While Brookfield's share price could fall further if economic conditions worsen, the company is in an excellent position to continue growing during a downturn. Because of that, the recent sell-off looks like a great opportunity to buy shares of this high-quality infrastructure company for the long haul.
Lock in dividends even in a bear market
Neha Chamaria (American States Water): With sky-high inflation compelling the Federal Reserve to increase interest rates at an aggressive pace, many believe the U.S. economy is on the tip of a recession, or at least a slowdown if not a full-blown recession. The threat is real, and when you're looking to invest in stocks under such circumstances, you might want to bet on stocks that could help you sleep well at night come what may. One such fantastic stock that's also on sale right now is American States Water.
American States Water stock has lost nearly 21% value so far this year, largely because of concerns about how rising interest rates could increase the company's borrowing costs while making its dividends less appealing compared with bonds. All of those fears, however, could take a back seat if the economy slows down.
The thing is, American States Water provides water and water management services, the demand for which should remain steady regardless of how the economy fares. While the company primarily provides water services to individual consumers, it also distributes electricity and provides complete water and wastewater management services at military bases. Overall, it serves more than one million customers across nine states, and gets almost 90% of its revenue from residential and commercial customers. And since it is a regulated utility, its earnings and cash flows are stable even in the toughest of years.
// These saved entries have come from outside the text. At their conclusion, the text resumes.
-- ==== Sys2Proof/Machine/BitString.lean ====
section
/-!
DEFINITION. Bit strings (00_scope.md R11) and the two that the codec keeps: the bits written so far, and the bits not yet
read (20_memory.md R65, 40_bitstream.md R134, R140). Claims about the codec are stated in these terms.
-/

namespace Sys2Proof.Machine

/-- The MSB-first bit string of `v` at width `w` (00_scope.md R11). -/
def bitString : Nat → Nat → List Bool
  | 0, _ => []
  | w + 1, v => v.testBit w :: bitString w v

/-- A bit string read as an MSB-first number, continuing from `a`. -/
def bitValueFrom : Nat → List Bool → Nat
  | a, [] => a
  | a, b :: rest => bitValueFrom (2 * a + b.toNat) rest

/-- A bit string read as an MSB-first number (40_bitstream.md R140). -/
def bitValue (l : List Bool) : Nat := bitValueFrom 0 l

/-- The bits of a byte, bit 7 first (20_memory.md R65). -/
def byteBits (b : Byte) : List Bool := bitString 8 b.toNat

/-- The bits of a byte sequence, in order (20_memory.md R65). -/
def bytesBits (l : Bytes) : List Bool := l.flatMap byteBits

/-- The pending bits of the writer, `W_ACC[W_CNT-1:0]` (10_state.md R33). -/
def pendingBits (s : State) : List Bool := bitString s.wCnt.toNat s.wAcc.toNat

/-- Every bit ever written: the bytes of OUT_LOG, then the pending bits (20_memory.md R65, 40_bitstream.md R134). -/
def writtenBits (s : State) : List Bool := bytesBits s.outLog ++ pendingBits s

/-- The bit string B of 40_bitstream.md R140: `R_BUF[R_CNT-1:0]`, then every byte queued on IN. -/
def unreadBits (s : State) : List Bool := bitString s.rCnt.toNat s.rBuf.toNat ++ bytesBits s.inQ

end Sys2Proof.Machine
end

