@[simp] theorem countCode_cq (s : State) : (countCode s).cq = s.cq := rfl
@[simp] theorem countCode_phase (s : State) : (countCode s).phase = s.phase := rfl
@[simp] theorem countCode_err (s : State) : (countCode s).err = s.err := rfl
@[simp] theorem countCode_errcmd (s : State) : (countCode s).errcmd = s.errcmd := rfl
@[simp] theorem countCode_width (s : State) : (countCode s).width = s.width := rfl
@[simp] theorem countCode_nextCode (s : State) : (countCode s).nextCode = s.nextCode := rfl
@[simp] theorem countCode_matchReg (s : State) : (countCode s).matchReg = s.matchReg := rfl
@[simp] theorem countCode_config (s : State) : (countCode s).config = s.config := rfl
@[simp] theorem countCode_wAcc (s : State) : (countCode s).wAcc = s.wAcc := rfl
@[simp] theorem countCode_wCnt (s : State) : (countCode s).wCnt = s.wCnt := rfl
@[simp] theorem countCode_rBuf (s : State) : (countCode s).rBuf = s.rBuf := rfl
@[simp] theorem countCode_rCnt (s : State) : (countCode s).rCnt = s.rCnt := rfl
@[simp] theorem countCode_result (s : State) : (countCode s).result = s.result := rfl
@[simp] theorem countCode_hdr (s : State) : (countCode s).hdr = s.hdr := rfl
@[simp] theorem countCode_cntIn (s : State) : (countCode s).cntIn = s.cntIn := rfl
@[simp] theorem countCode_cntOut (s : State) : (countCode s).cntOut = s.cntOut := rfl
@[simp] theorem countCode_cntCodes (s : State) : (countCode s).cntCodes = s.cntCodes + 1 := rfl
@[simp] theorem countCode_echild (s : State) : (countCode s).echild = s.echild := rfl
@[simp] theorem countCode_dtab (s : State) : (countCode s).dtab = s.dtab := rfl
@[simp] theorem countCode_inQ (s : State) : (countCode s).inQ = s.inQ := rfl
@[simp] theorem countCode_inEos (s : State) : (countCode s).inEos = s.inEos := rfl
@[simp] theorem countCode_eosOwner (s : State) : (countCode s).eosOwner = s.eosOwner := rfl
@[simp] theorem countCode_outLog (s : State) : (countCode s).outLog = s.outLog := rfl
@[simp] theorem countCode_outTaken (s : State) : (countCode s).outTaken = s.outTaken := rfl
@[simp] theorem countCode_hostData (s : State) : (countCode s).hostData = s.hostData := rfl
@[simp] theorem countCode_agenda (s : State) : (countCode s).agenda = s.agenda := rfl
@[simp] theorem countCode_params (s : State) : (countCode s).params = s.params := rfl
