-- ==== Sys2Proof/Laws/Cycle.lean ====
section
/-!
SUPPORT. The command cycle said once (44_control.md R256): how a cycle ends for each way a body ends, and that every body keeps
the invariant in the phases in which its command is legal.
-/

namespace Sys2Proof.Machine

/-- Every state a body hands on has property `P`, and it reads no undefined entry. -/
def Progress.All (P : State → Prop) : Progress → Prop
  | .completes t => P t
  | .continues t => P t
  | .holds => True
  | .raises _ t => P t
  | .undefinedRead => False

/-- What a command of R256 answers when it answers a next state. -/
theorem runCommand_next {i : Instr} {body : State → Progress} {s t : State} (h : runCommand i body s = .next t) :
    (legalIn i s.phase = false ∧ t = popCq (errorEntry .badPhase (encode i) s)) ∨
    (legalIn i s.phase = true ∧
      ((∃ u, body s = .completes u ∧ t = popCq u) ∨ body s = .continues t ∨ (body s = .holds ∧ t = s) ∨
        ∃ k u, body s = .raises k u ∧ t = popCq (errorEntry k (encode i) u))) := by
  unfold runCommand at h
  split at h
  · next hl =>
    refine .inr ⟨hl, ?_⟩
    cases hb : body s <;> rw [hb] at h <;> simp only [finishCycle, Host.Outcome.next.injEq, reduceCtorEq] at h <;>
      subst h <;> simp
  · next hl =>
    simp only [Host.Outcome.next.injEq] at h
    exact .inl ⟨by simpa using hl, h.symm⟩

theorem runCommand_legal {i : Instr} {body : State → Progress} {s : State} (h : legalIn i s.phase = true) :
    runCommand i body s = finishCycle (encode i) s (body s) := by
  unfold runCommand; rw [if_pos h]

theorem runCommand_illegal {i : Instr} {body : State → Progress} {s : State} (h : legalIn i s.phase = false) :
    runCommand i body s = .next (popCq (errorEntry .badPhase (encode i) s)) := by
  unfold runCommand; rw [if_neg (by simp [h])]

/-- How a legal command ends when its body completes. -/
theorem runCommand_completes {i : Instr} {body : State → Progress} {s t : State} (hl : legalIn i s.phase = true)
    (hb : body s = .completes t) : runCommand i body s = .next (popCq t) := by
  rw [runCommand_legal hl, hb]; rfl

/-- How a legal command ends when its body raises an error. -/
theorem runCommand_raises {i : Instr} {body : State → Progress} {s t : State} {k : ErrKind} (hl : legalIn i s.phase = true)
    (hb : body s = .raises k t) : runCommand i body s = .next (popCq (errorEntry k (encode i) t)) := by
  rw [runCommand_legal hl, hb]; rfl

/-- How a legal command ends when its body holds. -/
theorem runCommand_holds {i : Instr} {body : State → Progress} {s : State} (hl : legalIn i s.phase = true)
    (hb : body s = .holds) : runCommand i body s = .next s := by
  rw [runCommand_legal hl, hb]; rfl

/-- The range check of CFG (44_control.md R254). -/
theorem legalMaxBits_iff (m : BitVec 8) (s : State) :
    legalMaxBits m s = true ↔ 9 ≤ m.toNat ∧ m.toNat ≤ s.params.maxbLimit := by
  simp only [legalMaxBits, Bool.and_eq_true, decide_eq_true_eq]; rfl

/-- The enable of a read (20_memory.md R67). -/
theorem readEnabled_iff (w : Nat) (s : State) :
    readEnabled w s = true ↔ w ≤ s.rCnt.toNat + 8 * s.inQ.length ∨ s.inEos = true := by
  simp only [readEnabled, Bool.or_eq_true, decide_eq_true_eq]; rfl

/-- The enable of a byte or of the end of input (20_memory.md R67). -/
theorem inputReady_iff (s : State) : inputReady s = true ↔ s.inQ ≠ [] ∨ s.inEos = true := by
  simp [inputReady, inAvail, List.length_pos_iff]

/-- Outside a pass the phase is neither of the two active ones. -/
theorem inPass_iff (p : Phase) : p.inPass = true ↔ p = .encActive ∨ p = .decActive := by
  cases p <;> simp [Phase.inPass]

/-- The raw phases (40_bitstream.md R144). -/
theorem rawLegal_iff (p : Phase) : p.rawLegal = true ↔ p = .idle ∨ p = .encDone ∨ p = .decDone := by
  cases p <;> simp [Phase.rawLegal]

/-- A command keeps the invariant if its body does in the phases in which it is legal. -/
theorem runCommand_keeps {i : Instr} {body : State → Progress} {s : State} (h : s.Inv)
    (hb : legalIn i s.phase = true → (body s).All State.Inv) : ∃ t, runCommand i body s = .next t ∧ t.Inv := by
  unfold runCommand
  split
  · next hl =>
    have := hb hl
    cases hc : body s <;> rw [hc] at this
    · exact ⟨_, rfl, State.Inv.popCq this⟩
    · exact ⟨_, rfl, this⟩
    · exact ⟨_, rfl, h⟩
    · exact ⟨_, rfl, (State.Inv.errorEntry this _ _).popCq⟩
    · exact this.elim
  · exact ⟨_, rfl, (h.errorEntry _ _).popCq⟩

theorem runIteration_all {p : Phase} {r : Progress} {P : State → Prop} (h : r.All P) : (runIteration p r).All P := by
  cases r with
  | completes t =>
    show (if t.phase = p then Progress.continues t else .completes t).All P
    split <;> exact h
  | continues t => exact h
  | holds => exact h
  | raises k t => exact h
  | undefinedRead => exact h

/-! Every command is one cycle of its body (44_control.md R256). -/

/-- The body of each command. -/
def commandBody : Instr → State → Progress
  | .nop => nopBody
  | .softReset => softResetBody
  | .cfg m a => cfgBody m a
  | .encStart => encStartBody
  | .encStep => encStepBody
  | .encRun => fun s => runIteration .encActive (encStepBody s)
  | .decStart => decStartBody
  | .decStep => decStepBody
  | .decRun => fun s => runIteration .decActive (decStepBody s)
  | .bsFlush => bsFlushBody
  | .bsWrite w v => bsWriteBody w v
  | .bsRead w => bsReadBody w

theorem exec_eq (i : Instr) (s : State) : exec i s = runCommand i (commandBody i) s := by
  cases i <;> rfl

/-- A legal command whose body completes leaves CQ. -/
theorem exec_completes {i : Instr} {s t : State} (hl : legalIn i s.phase = true) (hb : commandBody i s = .completes t) :
    exec i s = .next (popCq t) := by
  rw [exec_eq]; exact runCommand_completes hl hb

/-- A legal command whose body raises takes the error entry and leaves CQ. -/
theorem exec_raises {i : Instr} {s t : State} {k : ErrKind} (hl : legalIn i s.phase = true)
    (hb : commandBody i s = .raises k t) : exec i s = .next (popCq (errorEntry k (encode i) t)) := by
  rw [exec_eq]; exact runCommand_raises hl hb

/-- A legal command whose body holds changes nothing. -/
theorem exec_holds {i : Instr} {s : State} (hl : legalIn i s.phase = true) (hb : commandBody i s = .holds) :
    exec i s = .next s := by
  rw [exec_eq]; exact runCommand_holds hl hb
That last bit, perhaps, is also the most important reason why you'd want to own American States Water. Stable cash flows can support stable dividends, which means with a stock like this, you can expect to earn decent passive income even in a stock market crash. To put that into context, consider that American States Water has increased dividends every year in the past 67 consecutive years, with dividends growing at a compound annual growth rate (CAGR) of almost 10% in the past decade.
Yes, its dividend growth could decelerate during an economic downturn, but the company is confident of growing dividends at a CAGR of at least 7% in the long term. Adding a dividend growth stock to your portfolio is certainly a smart move during uncertain times, and American States Water, with its recent price drop, makes for a solid bet at current prices.